◆ Activity ◆
Your answer should be the lines of the data below that contain "occupantHolds".

━━━━━━━━━━━━━━━━━━━━━━━━━━━━━━

/-- The bays of a plan record's group that stand; none when one of its logical bays is lost. -/
def State.groupBays (s : State) (p : Plan) : Option (List PBay) :=
  let ls := planBays p
  let bs := ls.filterMap fun l => s.physical ⟨p.die, l⟩
  if ls.isEmpty ∨ bs.length ≠ ls.length then none else some bs

/-- No other task of a queue's stream slot is selected or running (12 R326). -/
def State.slotFree (s : State) (e : QueueEntry) : Bool :=
  match e.slot with
  | none => true
  | some n => !s.slotActive n

/-- A queue's head that meets what 12 R326 asks of the task itself, whichever of its bays is looked at: it is a candidate
on each bay of its group that is not held. -/
def State.offered (s : State) (q : Nat) : Option (Task × Plan × List PBay) :=
  match s.queueEntry q, s.readyHead q with
  | some e, some (t, p) =>
    match s.groupBays p with
    | none => none
    | some bs =>
      if (bs.all fun b => decide (s.occupant b = some e.ctx)) && s.slotFree e then some (t, p, bs) else none
  | _, _ => none

/-- A queue's head that is a candidate on a bay (12 R326). -/
def State.candidateOn (s : State) (q : Nat) (b : PBay) : Option Task :=
  match s.offered q with
  | some (t, _, bs) => if bs.contains b && !s.heldBay b then some t else none
  | none => none

/-- A queue's head that may be selected: it is a candidate on every bay of its group (12 R326; log entry 88). -/
def State.candidate (s : State) (q : Nat) : Option (Task × Plan × List PBay) :=
  match s.offered q with
  | some (t, p, bs) => if bs.all fun b => !s.heldBay b then some (t, p, bs) else none
  | none => none

/-! ### The swap pass -/

/-- A task in the order of a swap pass. -/
structure Ranked where
  rank  : Nat
  task  : Task
  entry : QueueEntry
  bays  : List PBay
deriving DecidableEq, Repr

/-- A stands before B (12 R332). -/
def Ranked.before (a b : Ranked) : Bool :=
  decide (a.rank < b.rank ∨ (a.rank = b.rank ∧ (b.task.wait < a.task.wait ∨
    (a.task.wait = b.task.wait ∧ a.task.queue < b.task.queue))))

/-- Puts a task in its place. -/
def place (x : Ranked) (l : List Ranked) : List Ranked :=
  match l with
  | [] => [x]
  | y :: t => if x.before y then x :: y :: t else y :: place x t

/-- The ready tasks of a die whose group holds a bay that another context occupies, in rank order (12 R332). -/
def State.ranked (s : State) (die : Nat) : List Ranked :=
  (s.queueNumbers.filterMap fun q =>
    match s.queueEntry q, s.readyHead q with
    | some e, some (t, p) =>
      if p.die ≠ die then none
      else
        match s.groupBays p with
        | none => none
        | some bs =>
          if bs.any fun b => decide (s.occupant b ≠ some e.ctx) && (s.occupant b).isSome then
            some { rank := s.rankOf e t false, task := t, entry := e, bays := bs }
          else none
    | _, _ => none).foldl (fun l x => place x l) []

/-- The occupant of a bay has a candidate on it of a rank or a better one (12 R333). -/
def State.occupantHolds (s : State) (b : PBay) (rank : Nat) : Bool :=
  s.queueNumbers.any fun q =>
    match s.queueEntry q, s.candidateOn q b with
    | some e, some t => decide (s.rankOf e t true ≤ rank)
    | _, _ => false

/-- A bay may be swapped for a task (12 R333). -/
def State.swappable (s : State) (claimed : List PBay) (rank : Nat) (b : PBay) : Bool :=
  !s.heldBay b && !claimed.contains b && !s.occupantHolds b rank

/-- A granted swap begins on the bays that another context occupies (12 R334). -/
def State.beginSwap (s : State) (r : Ranked) : State :=
  r.bays.foldl (fun (s : State) b =>
    let occ := s.occupant b
    if occ = some r.entry.ctx then s
    else s.setBay b { s.bay b with
      swap := some { out := occ, into := r.entry.ctx, overrun := false, done := false } }) s

/-- The pass over a die's ranked tasks (12 R333): bays claimed and grants made so far. -/
def State.swapOver (s : State) (die : Nat) (claimed : List PBay) (grants : Nat) (l : List Ranked) : State :=
  match l with
  | [] => s
  | r :: t =>
    if r.bays.all fun b => s.swappable claimed r.rank b then
      if grants < s.fld Reg.kpSchedSwapmax then
        State.swapOver (s.beginSwap r) die (claimed ++ r.bays) (grants + 1) t
      else
        State.swapOver (s.raise (srcDie die) 0x5 0x02 (r.task.queue + r.entry.ctx * 2 ^ 14)) die claimed
          grants t
    else s.swapOver die claimed grants t

/-- The swap pass of every die; an exclusive image grants none (12 R332, R345). -/
def State.swapPass (s : State) : State :=
  if s.flag Reg.kpSchedExcl then s
  else (List.range 24).foldl (fun (s : State) die => s.swapOver die [] 0 (s.ranked die)) s

/-! ### Selection -/

/-- The cycles that a bay may fill in a course: 14,289, or the limit of 17 R470. -/
def State.selectLimit (s : State) : Nat :=
  if s.replan then s.fld Reg.kpClockMhz * 1018880 / 100000 - 64 else 14289

/-- The queues of a class in the order of 12 R328: PRIO descending, then queue number. -/
def State.queueOrder (s : State) (be : Bool) : List Nat :=
  match s.image with
  | none => []
  | some i => (List.range 16).reverse.flatMap fun pr =>
      (i.queues.zipIdx.filter fun e => decide (e.1.be = be ∧ e.1.prio = pr)).map Prod.snd

/-- The largest wait counts at a selection (12 R346). -/
def State.noteBayWait (s : State) (b : PBay) (be : Bool) (wait : Nat) : State :=
  let f := if be then Reg.bayWaitmaxBe b else Reg.bayWaitmaxLc b
  s.setFld f (max (s.fld f) (satTo 0xFFFF wait))

/-- Writes a queue's HEAD to its head-report address (11 R320). -/
def State.reportHead (s : State) (b : PBay) (e : QueueEntry) (q : Nat) : State :=
  s.unitWrite (srcBay b) e.headRep ((toLe 4 (s.queue q).head).map some)

/-- The head leaves its queue: one returned to it, or the descriptor at HEAD; HEAD is reported after either (11
R320). -/
def State.takeHead (s : State) (b : PBay) (e : QueueEntry) (q : Nat) : State :=
  let v := s.queue q
  match v.rerun with
  | _ :: rest => (s.setQueue q { v with rerun := rest }).reportHead b e q
  | [] =>
    let s := s.setQueue q { v with head := (v.head + 1) % 2 ^ 32, wait := 0, short := false }
    let s : State := { s with watches := s.watches.filter fun w => w.queue ≠ q }
    s.reportHead b e q

/-- The place of a task in the order in which a bay walks (12 R328): guarded, LC before BE, PRIO descending, queue. -/
def State.walkPlace (s : State) (t : Task) : Nat :=
  match t.guard, s.queueEntry t.queue with
  | true, _ => 0
  | false, some e => ((if e.be then 16 else 0) + (15 - e.prio)) * 16384 + t.queue + 1
  | false, none => 2 ^ 32

/-- A task comes after those of a bay's list that the bay's walk reaches no later (12 R329). -/
def State.enlist (s : State) (t : Task) (l : List Task) : List Task :=
  match l with
  | [] => [t]
  | x :: r => if s.walkPlace x ≤ s.walkPlace t then x :: s.enlist t r else t :: x :: r

/-- The lowest bay of a group selects a candidate; every bay of the group counts it and lists it at the place in
its own order at which it reaches it (12 R328, R329, R346; log entry 139). The new head takes its watch (11 R311). -/
def State.select (s : State) (b : PBay) (e : QueueEntry) (t : Task) (bs : List PBay) : State :=
  let s := s.takeHead b e t.queue
  let s := s.noteBayWait b e.be t.wait
  let s := bs.foldl (fun (s : State) x =>
    let v := s.bay x
    (s.setBay x { v with selected := s.enlist t v.selected }).bump (Reg.baySchedSelected x) 1) s
  s.giveWatch t.queue

/-- Cycles left to select on the eight logical bays of a die. -/
abbrev Left := List Nat

/-- A task's BUDGET fits every bay of its group (12 R328). -/
def fitsLeft (left : Left) (p : Plan) (t : Task) : Bool :=
  (planBays p).all fun l => decide (dBudget t.desc ≤ left.getD l 0)

/-- Takes a task's BUDGET from every bay of its group. -/
def spendLeft (left : Left) (p : Plan) (t : Task) : Left :=
  left.zipIdx.map fun (n, l) => if bits p.bays l 1 = 1 then n - dBudget t.desc else n

/-- A bay takes the head of a queue, and then its new head in the same place, as long as each is a candidate
that fits (12 R328). -/
def State.drawQueue (fuel : Nat) (s : State) (l : Bay) (b : PBay) (q : Nat) (left : Left) : State × Left :=
  match fuel with
  | 0 => (s, left)
  | n + 1 =>
    match s.queueEntry q, s.candidate q with
    | some e, some (t, p, bs) =>
      if sequencer p = some l ∧ fitsLeft left p t = true then
        State.drawQueue n (s.select b e t bs) l b q (spendLeft left p t)
      else (s, left)
    | _, _ => (s, left)

/-- Tasks that a queue holds. -/
def State.queueLength (s : State) (q : Nat) : Nat :=
  let v := s.queue q
  v.rerun.length + (v.tail + 2 ^ 32 - v.head) % 2 ^ 32

/-- A bay walks the queues of a class. -/
def State.drawClass (s : State) (l : Bay) (b : PBay) (be : Bool) (left : Left) : State × Left :=
  (s.queueOrder be).foldl (fun x q => State.drawQueue (x.1.queueLength q) x.1 l b q x.2) (s, left)

/-- The guarded candidate of a bay: the highest wait count, then the lowest queue (12 R330). -/
def State.guardedOf (s : State) (l : Bay) : Option (QueueEntry × Task × Plan × List PBay) :=
  s.queueNumbers.foldl (fun best q =>
    match s.queueEntry q, s.candidate q with
    | some e, some (t, p, bs) =>
      if s.guarded e t && decide (sequencer p = some l) then
        (match best with
         | some (e0, t0, r0) => if t0.wait < t.wait then some (e, t, p, bs) else some (e0, t0, r0)
         | none => some (e, t, p, bs))
      else best
    | _, _ => best) none

/-- A bay takes its guarded task, if it fits (12 R328, R330). -/
def State.drawGuarded (s : State) (l : Bay) (b : PBay) (left : Left) : State × Left :=
  match s.guardedOf l with
  | some (e, t, p, bs) =>
    if fitsLeft left p t then
      ((s.select b e { t with guard := true } bs).bump (Reg.baySwapsGuard b) 1, spendLeft left p t)
    else (s, left)
  | none => (s, left)

/-- The logical bays of a die with a physical bay that is not held, ascending. -/
def State.openBays (s : State) (die : Nat) : List (Bay × PBay) :=
  (List.range 8).filterMap fun l => match s.physical ⟨die, l⟩ with
    | some b => if s.heldBay b then none else some (⟨die, l⟩, b)
    | none => none

/-- The bays of a die select, in ascending logical number (12 R328). Under 17 R470 the best-effort tasks of
the die come after its latency-critical ones. -/
def State.selectDie (s : State) (die : Nat) : State :=
  let left : Left := List.replicate 8 s.selectLimit
  let bays := s.openBays die
  if s.replan then
    let lc := bays.foldl (fun x (l, b) => State.drawClass x.1 l b false x.2) (s, left)
    (bays.foldl (fun x (l, b) => State.drawClass x.1 l b true x.2) lc).1
  else
    (bays.foldl (fun x (l, b) =>
      let x := State.drawGuarded x.1 l b x.2
      let x := State.drawClass x.1 l b false x.2
      State.drawClass x.1 l b true x.2) (s, left)).1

━━━━━━━━━━━━━━━━━━━━━━━━━━━━━━

◆ Your response ◆
def State.occupantHolds (s : State) (b : PBay) (rank : Nat) : Bool :=
  !s.heldBay b && !claimed.contains b && !s.occupantHolds b rank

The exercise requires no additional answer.